Monday, July 4, 2011
Cruising is never boring
TRAVEL ... with David Bray
So what do you do on a cruise? The quick answer is as much or as little as you like. My even shorter one is that I was never bored. A month at sea and there was always something interesting to do. Not a lot of sitting around the pool in deck chairs. None of it at all actually. Nor a great deal of strolling the promenade deck.
But this isn’t an ordinary cruise. We sail from sunny Sydney to windy and cold Wellington, up into the tropics and further north to Osaka and darn cold Peking, Shanghai and cold damp Hong Kong. Not much sun to bake in and occasional ice on the deck. So, okay, what do we do?
Here’s one day: 6am gym; 7am. fetch coffee from Sir Samuel’s to cabin (stateroom, they call it); 8am. Breakfast; 10am Destination lecture on Beijing, its history and culture; 11.15 Lecture on Europe, Japan and China – Can the world adjust to two Asian super powers? 12.20 to 2pm lunch; 3-5pm Mrs. B has watercolour class. 3.30 Lecture on seafaring lore and legend. All speakers and well qualified and entertaining. 6pm dinner, with our regular four and the table is so entertaining that we are always pretty well last to totter away to make way for the second sitting.

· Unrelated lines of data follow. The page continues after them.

-- ==== Sys2Proof/Tests/Slice0.lean ====
section
/-! SUPPORT. Tests on fixed values: ill-formed terms, one word for every constructor written out from the encoding
column of spec/30_encoding.md R66, single steps from the vectors of spec/95_test_vectors.md (their ids stand in
the comments), and for every obligation with hypotheses a concrete input that meets them. -/

namespace Sys2Proof.Tests

open Sys2Proof Sys2Proof.Machine

/-! ### Helpers -/

/-- The reset state with a word at 0x200, the vectors' start state. -/
def start (w : Nat) : State := State.reset.withFetchWord 16 w

/-- One step's next state, if it completes. -/
def after (s : State) : Option State :=
  match step s with
  | .next t => some t
  | _ => none

/-- One step's condition, if it raises one. -/
def condition (s : State) : Option Fault :=
  match step s with
  | .fault r => some r
  | _ => none

/-- Bytes of memory put in place. -/
def withBytes (s : State) (a : Nat) (vs : List Byte) : State := s.setMem (storeBytes s.mem a vs)

/-- `V0`, `VF` and `pc` after a step with `V0 = a`, `V1 = b`: the form of the ALU vectors (2.3). -/
def alu (w : Nat) (a b : Byte) : Option (Byte × Byte × Word) :=
  (after (((start w).setV 0 a).setV 1 b)).map (fun t => (t.getV 0, t.getV 15, t.pc))

/-- A display with the one pixel at (column, row) lit. -/
def lit (c : Fin 64) (r : Fin 32) : Display := setPixel blankDisplay r c true

/-! ### WellFormed: each check refuses an ill-formed term -/

theorem test_wellFormed_refuses_sys_0E0 : (Instr.sys 0x0E0).wellFormed = false := by decide
theorem test_wellFormed_refuses_sys_0EE : (Instr.sys 0x0EE).wellFormed = false := by decide
theorem test_wellFormed_takes_their_neighbours :
    (Instr.sys 0x0DF).wellFormed = true ∧ (Instr.sys 0x0E1).wellFormed = true ∧
      (Instr.sys 0x0ED).wellFormed = true ∧ (Instr.sys 0x0EF).wellFormed = true := by decide

/-! ### Decode: every constructor's word, from column `encoding` of R66 -/

/-- 0nnn (V-ENC-3). -/
theorem test_decode_sys : decodeWord 0x0123 = some (.sys 0x123) ∧ decodeWord 0x0000 = some (.sys 0x000) ∧
    decodeWord 0x0FFF = some (.sys 0xFFF) := by decide
/-- 00E0 (V-ENC-1). -/
theorem test_decode_cls : decodeWord 0x00E0 = some .cls ∧ decodeWord 0x00E1 = some (.sys 0x0E1) := by decide
/-- 00EE (V-ENC-2). -/
theorem test_decode_ret : decodeWord 0x00EE = some .ret ∧ decodeWord 0x00EF = some (.sys 0x0EF) := by decide
/-- 1nnn. -/
theorem test_decode_jp : decodeWord 0x1ABC = some (.jp 0xABC) := by decide
/-- 2nnn. -/
theorem test_decode_call : decodeWord 0x220A = some (.call 0x20A) := by decide
/-- 3xkk (V-ENC-7). -/
theorem test_decode_seImm : decodeWord 0x3AFF = some (.seImm 10 0xFF) := by decide
/-- 4xkk. -/
theorem test_decode_sneImm : decodeWord 0x4207 = some (.sneImm 2 0x07) := by decide
/-- 5xy0, and S3: "`0x5123` ... must fail". -/
theorem test_decode_seReg : decodeWord 0x5340 = some (.seReg 3 4) ∧ decodeWord 0x5123 = none := by decide
/-- 9xy0, and V-ENC-4. -/
theorem test_decode_sneReg : decodeWord 0x9340 = some (.sneReg 3 4) ∧ decodeWord 0x9001 = none := by decide
/-- 6xkk. -/
theorem test_decode_ldImm : decodeWord 0x6A2C = some (.ldImm 10 0x2C) := by decide
/-- 7xkk. -/
theorem test_decode_addImm : decodeWord 0x7103 = some (.addImm 1 0x03) := by decide
/-- 8xy0. -/
theorem test_decode_ldReg : decodeWord 0x8120 = some (.ldReg 1 2) := by decide
/-- 8xy1. -/
theorem test_decode_orReg : decodeWord 0x8AB1 = some (.orReg 10 11) := by decide
/-- 8xy2. -/
theorem test_decode_andReg : decodeWord 0x8AB2 = some (.andReg 10 11) := by decide
/-- 8xy3. -/
theorem test_decode_xorReg : decodeWord 0x8AB3 = some (.xorReg 10 11) := by decide
/-- 8xy4. -/
theorem test_decode_addReg : decodeWord 0x8AB4 = some (.addReg 10 11) := by decide
/-- 8xy5. -/
theorem test_decode_subReg : decodeWord 0x8AB5 = some (.subReg 10 11) := by decide
/-- 8xy7. -/
theorem test_decode_subnReg : decodeWord 0x8AB7 = some (.subnReg 10 11) := by decide
/-- 8xy6 (V-ENC-5), and V-ENC-4. -/
theorem test_decode_shr : decodeWord 0x8AB6 = some (.shr 10 11) ∧ decodeWord 0x8008 = none := by decide
/-- 8xyE, and V-ENC-4. -/
theorem test_decode_shl : decodeWord 0x8ABE = some (.shl 10 11) ∧ decodeWord 0x800F = none := by decide
/-- Annn. -/
theorem test_decode_ldI : decodeWord 0xA300 = some (.ldI 0x300) := by decide
/-- Bnnn. -/
theorem test_decode_jpV0 : decodeWord 0xB300 = some (.jpV0 0x300) := by decide
/-- Cxkk. -/
theorem test_decode_rnd : decodeWord 0xC10F = some (.rnd 1 0x0F) := by decide
/-- Dxyn (V-ENC-6). -/
theorem test_decode_drw : decodeWord 0xD12F = some (.drw 1 2 15) := by decide
/-- Ex9E, and V-ENC-4. -/
theorem test_decode_skp : decodeWord 0xEA9E = some (.skp 10) ∧ decodeWord 0xE09F = none := by decide
/-- ExA1, and V-ENC-4. -/
theorem test_decode_sknp : decodeWord 0xEAA1 = some (.sknp 10) ∧ decodeWord 0xE000 = none := by decide
/-- Fx07. -/
theorem test_decode_ldVxDT : decodeWord 0xF407 = some (.ldVxDT 4) := by decide
/-- Fx0A. -/
theorem test_decode_ldVxK : decodeWord 0xF30A = some (.ldVxK 3) := by decide
/-- Fx15. -/
theorem test_decode_ldDTVx : decodeWord 0xFA15 = some (.ldDTVx 10) := by decide
/-- Fx18. -/
theorem test_decode_ldSTVx : decodeWord 0xF218 = some (.ldSTVx 2) := by decide
/-- Fx1E. -/
theorem test_decode_addIVx : decodeWord 0xF21E = some (.addIVx 2) := by decide
/-- Fx29. -/
theorem test_decode_ldFVx : decodeWord 0xF029 = some (.ldFVx 0) := by decide
/-- Fx33. -/
theorem test_decode_ldBVx : decodeWord 0xF033 = some (.ldBVx 0) := by decide
/-- Fx55. -/
theorem test_decode_ldMemVx : decodeWord 0xF155 = some (.ldMemVx 1) := by decide
/-- Fx65, and V-ENC-4. -/
theorem test_decode_ldVxMem : decodeWord 0xF265 = some (.ldVxMem 2) ∧ decodeWord 0xF066 = none ∧
    decodeWord 0xF000 = none ∧ decodeWord 0xFFFF = none := by decide

/-- R40: the first byte is the high one; the bytes after the instruction are left. -/
theorem test_decode_bytes : decode [0xD1, 0x2F, 0x00] = .ok (.drw 1 2 15, [0x00]) := by decide
theorem test_decode_truncated : decode [0xD1] = .error .truncated := by decide
theorem test_decode_unmatched : decode [0x51, 0x23] = .error (.unmatched 0x5123) := by decide
/-- The host's numbering: the word as a number, bits above `nbits` cut off. -/
theorem test_decodeTableWord : decodeTableWord 16 0xD12F = some (.drw 1 2 15) := by decide
/-- R63: "the pattern has no bit outside the mask" for each of the 35 descriptors. It is also the witness that every
`Encodes pattern mask` hypothesis of the obligations is met, by the pattern itself. -/
theorem test_patterns_lie_in_their_masks :
    opcodeTable.length = 35 ∧ opcodeTable.all (fun d => d.pattern &&& d.mask == d.pattern) = true := by decide

/-! ### Control flow (vectors 2.2) -/

/-- V-CF-1. -/
theorem test_sys : (after (start 0x0123)).map (·.pc) = some 0x202 := by decide
/-- V-CF-2. -/
theorem test_jp : (after (start 0x1ABC)).map (·.pc) = some 0xABC := by decide
/-- V-CF-3. -/
theorem test_jp_self : after (start 0x1200) = some (start 0x1200) := by decide
/-- V-CF-4. -/
theorem test_call : (after (start 0x2300)).map (fun t => (t.sp, t.stack[0], t.pc)) =
    some (.top 0, 0x202, 0x300) := by decide
/-- V-CF-5, its 17th step. -/
theorem test_call_overflow :
    condition ((start 0x2200).setSp (.top 15)) = some (.stackOverflow 0x200) := by decide
/-- V-CF-6: the slot keeps its value. -/
theorem test_ret : (after ((((State.reset.setSp (.top 0)).setSlot 0 0x206).setPc 0x20C).withFetchWord 16 0x00EE)).map
    (fun t => (t.pc, t.sp.toInt, t.stack[0])) = some (0x206, -1, 0x206) := by decide
/-- V-CF-7, S7. -/
theorem test_ret_underflow : condition (start 0x00EE) = some (.stackUnderflow 0x200) := by decide
/-- V-CF-8, V-CF-9. -/
theorem test_seImm : (after (start 0x3100)).map (·.pc) = some 0x204 ∧
    (after ((start 0x3100).setV 1 0x04)).map (·.pc) = some 0x202 := by decide
/-- V-CF-10, V-CF-11. -/
theorem test_sneImm : (after ((start 0x4207).setV 2 0x07)).map (·.pc) = some 0x202 ∧
    (after ((start 0x4207).setV 2 0x08)).map (·.pc) = some 0x204 := by decide
/-- V-CF-12, V-CF-13. -/
theorem test_seReg : (after (((start 0x5340).setV 3 0x09).setV 4 0x09)).map (·.pc) = some 0x204 ∧
    (after (((start 0x5340).setV 3 0x09).setV 4 0x08)).map (·.pc) = some 0x202 := by decide
/-- V-CF-15, V-CF-16. -/
theorem test_sneReg : (after (((start 0x9340).setV 3 0x09).setV 4 0x08)).map (·.pc) = some 0x204 ∧
    (after ((start 0x9330).setV 3 0x09)).map (·.pc) = some 0x202 := by decide
/-- V-CF-17. -/
theorem test_jpV0 : (after ((start 0xB300).setV 0 0x04)).map (·.pc) = some 0x304 := by decide
/-- V-CF-18: not reduced modulo 4096, and the next fetch faults. -/
theorem test_jpV0_above_memory : (after ((start 0xBFFF).setV 0 0xFF)).map (·.pc) = some 0x10FE ∧
    condition ((start 0xBFFF).setPc 0x10FE) = some (.memoryOutOfRange 0x10FE) := by decide
/-- V-CF-19: the last address an instruction can be fetched from. -/
theorem test_fetch_at_the_top :
    (after ((State.reset.setPc 0xFFE).withFetchWord 16 0x1234)).map (·.pc) = some 0x234 := by decide
/-- V-ENC-9: a fetch at an odd `pc`. -/
theorem test_fetch_odd : (after ((withBytes State.reset 0x200 [0x12, 0x03, 0x00, 0x6B, 0x77, 0x00]).setPc 0x203)).map
    (fun t => (t.getV 11, t.pc)) = some (0x77, 0x205) := by decide

/-! ### ALU (vectors 2.3) -/

/-- V-ALU-27. -/
theorem test_ldImm : (after (start 0x6A2C)).map (fun t => (t.getV 10, t.pc)) = some (0x2C, 0x202) := by decide
/-- V-ALU-28: no flag. -/
theorem test_addImm : (after (((start 0x7103).setV 1 0xFE).setV 15 0x07)).map (fun t => (t.getV 1, t.getV 15)) =
    some (0x01, 0x07) := by decide
/-- V-ALU-26. -/
theorem test_ldReg : alu 0x8010 0x12 0x33 = some (0x33, 0, 0x202) := by decide
/-- V-ALU-23. -/
theorem test_orReg : alu 0x8011 0x0F 0xF1 = some (0xFF, 0, 0x202) := by decide
/-- V-ALU-30: VF is kept. -/
theorem test_orReg_keeps_VF : (after ((((start 0x8011).setV 0 0x0F).setV 1 0xF1).setV 15 0x07)).map
    (fun t => (t.getV 0, t.getV 15)) = some (0xFF, 0x07) := by decide
/-- V-ALU-24. -/
theorem test_andReg : alu 0x8012 0x3C 0x0F = some (0x0C, 0, 0x202) := by decide
/-- V-ALU-25. -/
theorem test_xorReg : alu 0x8013 0xFF 0x0F = some (0xF0, 0, 0x202) := by decide
/-- V-ALU-1 (S4), V-ALU-2. -/
theorem test_addReg : alu 0x8014 0xFF 0x01 = some (0x00, 1, 0x202) ∧
    alu 0x8014 0xFF 0x00 = some (0xFF, 0, 0x202) := by decide
/-- V-VF-1, V-VF-2: with `x = 15` the carry stays. -/
theorem test_addReg_VF : (after (((start 0x8F14).setV 15 0xF0).setV 1 0x20)).map (·.getV 15) = some 0x01 ∧
    (after (((start 0x8F14).setV 15 0x10).setV 1 0x20)).map (·.getV 15) = some 0x00 := by decide
/-- V-ALU-6 (S5), V-ALU-8: equal operands give flag 0. -/
theorem test_subReg : alu 0x8015 0x04 0x05 = some (0xFF, 0, 0x202) ∧
    alu 0x8015 0x05 0x05 = some (0x00, 0, 0x202) := by decide
/-- V-VF-5, V-VF-7: the result wins, and the old VF is the operand. -/
theorem test_subReg_VF : (after (((start 0x8F15).setV 15 0x10).setV 1 0x03)).map (·.getV 15) = some 0x0D ∧
    (after (((start 0x80F5).setV 0 0x10).setV 15 0x03)).map (fun t => (t.getV 0, t.getV 15)) =
      some (0x0D, 0x01) := by decide
/-- V-ALU-11, V-ALU-12. -/
theorem test_subnReg : alu 0x8017 0x04 0x05 = some (0x01, 1, 0x202) ∧
    alu 0x8017 0x05 0x04 = some (0xFF, 0, 0x202) := by decide
/-- V-VF-9, V-VF-10. -/
theorem test_subnReg_VF : (after (((start 0x8F17).setV 15 0x03).setV 1 0x10)).map (·.getV 15) = some 0x0D ∧
    (after (((start 0x80F7).setV 0 0x03).setV 15 0x10)).map (fun t => (t.getV 0, t.getV 15)) =
      some (0x0D, 0x01) := by decide
/-- V-ALU-15: `V1` is ignored. -/
theorem test_shr : alu 0x8016 0x05 0xAA = some (0x02, 1, 0x202) := by decide
/-- V-VF-11. -/
theorem test_shr_VF : (after ((start 0x8F06).setV 15 0x07)).map (·.getV 15) = some 0x03 := by decide
/-- V-ALU-19: `V1` is ignored. -/
theorem test_shl : alu 0x801E 0x81 0xAA = some (0x02, 1, 0x202) := by decide
/-- V-VF-12. -/
theorem test_shl_VF : (after ((start 0x8F0E).setV 15 0x81)).map (·.getV 15) = some 0x02 := by decide
/-- V-ALU-32, V-ALU-34: what holds whatever byte is drawn. -/
theorem test_rnd (drawn : Byte) : drawn &&& 0x00 = 0 ∧ (drawn &&& 0xF0) &&& 0x0F = 0 := by
  constructor
  · simp
  · rw [BitVec.and_assoc]; simp
/-- R131: the draw counter moves on. -/
theorem test_rnd_counts : (after (start 0xC1FF)).map (fun t => (t.rndCount, t.pc)) = some (1, 0x202) := by decide

/-! ### Address register and memory (vectors 2.4) -/

/-- V-MEM-1. -/
theorem test_ldI : (after (start 0xA300)).map (·.I) = some 0x0300 := by decide
/-- V-MEM-2, V-MEM-3. -/
theorem test_addIVx : (after (((start 0xF21E).setI 0x0FFE).setV 2 0x05)).map (fun t => (t.I, t.getV 15)) =
      some (0x1003, 0) ∧
    (after (((start 0xF21E).setI 0xFFFF).setV 2 0x02)).map (·.I) = some 0x0001 := by decide
/-- V-MEM-5: the glyph of F. -/
theorem test_ldFVx : (after ((start 0xF029).setV 0 0x0F)).map (fun t => (t.I, loadBytes t.mem 0x4B 5)) =
    some (0x004B, [0xF0, 0x80, 0xF0, 0x80, 0x80]) := by decide
/-- V-MEM-6. -/
theorem test_ldFVx_above : condition ((start 0xF029).setV 0 0x10) = some (.operandOutOfDomain 0x10) := by decide
/-- V-MEM-7 with 0xEA. -/
theorem test_ldBVx : (after (((start 0xF033).setI 0x300).setV 0 0xEA)).map (fun t => (loadBytes t.mem 0x300 3, t.I)) =
    some ([2, 3, 4], 0x300) := by decide
/-- V-MEM-8, V-MEM-9. -/
theorem test_ldBVx_at_the_top : (after ((start 0xF033).setI 0xFFD)).map (·.pc) = some 0x202 ∧
    condition ((start 0xF033).setI 0xFFE) = some (.memoryOutOfRange 0x1000) := by decide
/-- V-MEM-10. -/
theorem test_ldMemVx : (after (((((start 0xF155).setI 0x400).setV 0 0x11).setV 1 0x22).setV 2 0x33)).map
    (fun t => (loadBytes t.mem 0x400 3, t.I)) = some ([0x11, 0x22, 0x00], 0x400) := by decide
/-- V-MEM-11, V-MEM-12. -/
theorem test_ldMemVx_at_the_top : (after ((start 0xF755).setI 0xFF8)).map (·.pc) = some 0x202 ∧
    condition ((start 0xF855).setI 0xFF8) = some (.memoryOutOfRange 0x1000) := by decide
/-- V-MEM-13. -/
theorem test_ldVxMem : (after (((withBytes (start 0xF265) 0x300 [2, 3, 4]).setI 0x300).setV 3 0x99)).map
    (fun t => (t.getV 0, t.getV 1, t.getV 2, t.getV 3, t.I)) = some (2, 3, 4, 0x99, 0x300) := by decide
/-- V-MEM-14, V-MEM-15: no wrap to address 0. -/
theorem test_ldVxMem_above : condition ((start 0xF065).setI 0x1003) = some (.memoryOutOfRange 0x1003) ∧
    condition ((start 0xF165).setI 0xFFFF) = some (.memoryOutOfRange 0xFFFF) := by decide
/-- The canonical form: storing what an address holds after reset leaves no cell. -/
theorem test_store_of_reset_byte : memWrite [(0x10, 0x55)] 0x10 (resetByte 0x10) = [] := by decide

That pretty well sees us out but there is on this night a variety show in the Royal Court theatre. The planetarium is running Passport to the Universe, which we have already experienced. Three good shows on offer during the voyage. The Internet centre of three rooms and the casino are always open. We go to computer classes, notably an introduction to Paintbook, and even to a couple of bridge classes. Apple rules on this ship. We’re Microsoft. I spend some frustrating hours trying to get messages out, though plenty come in to the iPad.
There’s a good, welcoming, well-run library of 8500 books. The cabin TV shows many channels including repeats of those lectures and a raft of international news services. We see the Fukushima tsunami live as it happens, at sea, not all that far away. The cinema is a grave disappointment, abysmal selection of films.
We enjoy another look at Amadeus, but had hoped for offerings involving ports of call. Our travel group is regularly offered bingo or trivial pursuit and for all I know go along and enjoyed these harmless pastimes. They may also meet for drinkies each evening at 5. We must be a bit anti-social, because we rather enjoy the sundowner on our own balcony.
Out in the open air there are pools various sporting set-ups, even a golf net with a basic club and balls provided. It says something about the range of activities that your reporter, a life-long golfer, didn’t pick up a club. There are shops and every so often a market-style line-up of tables is set up in a main area flogging watches, jewelry, that sort of stuff. Extraordinarily popular it looks, too.
Then, of course, there are the shore excursions. You know what, we are always, without exception, glad to be back aboard the great and grand Queen Mary 2.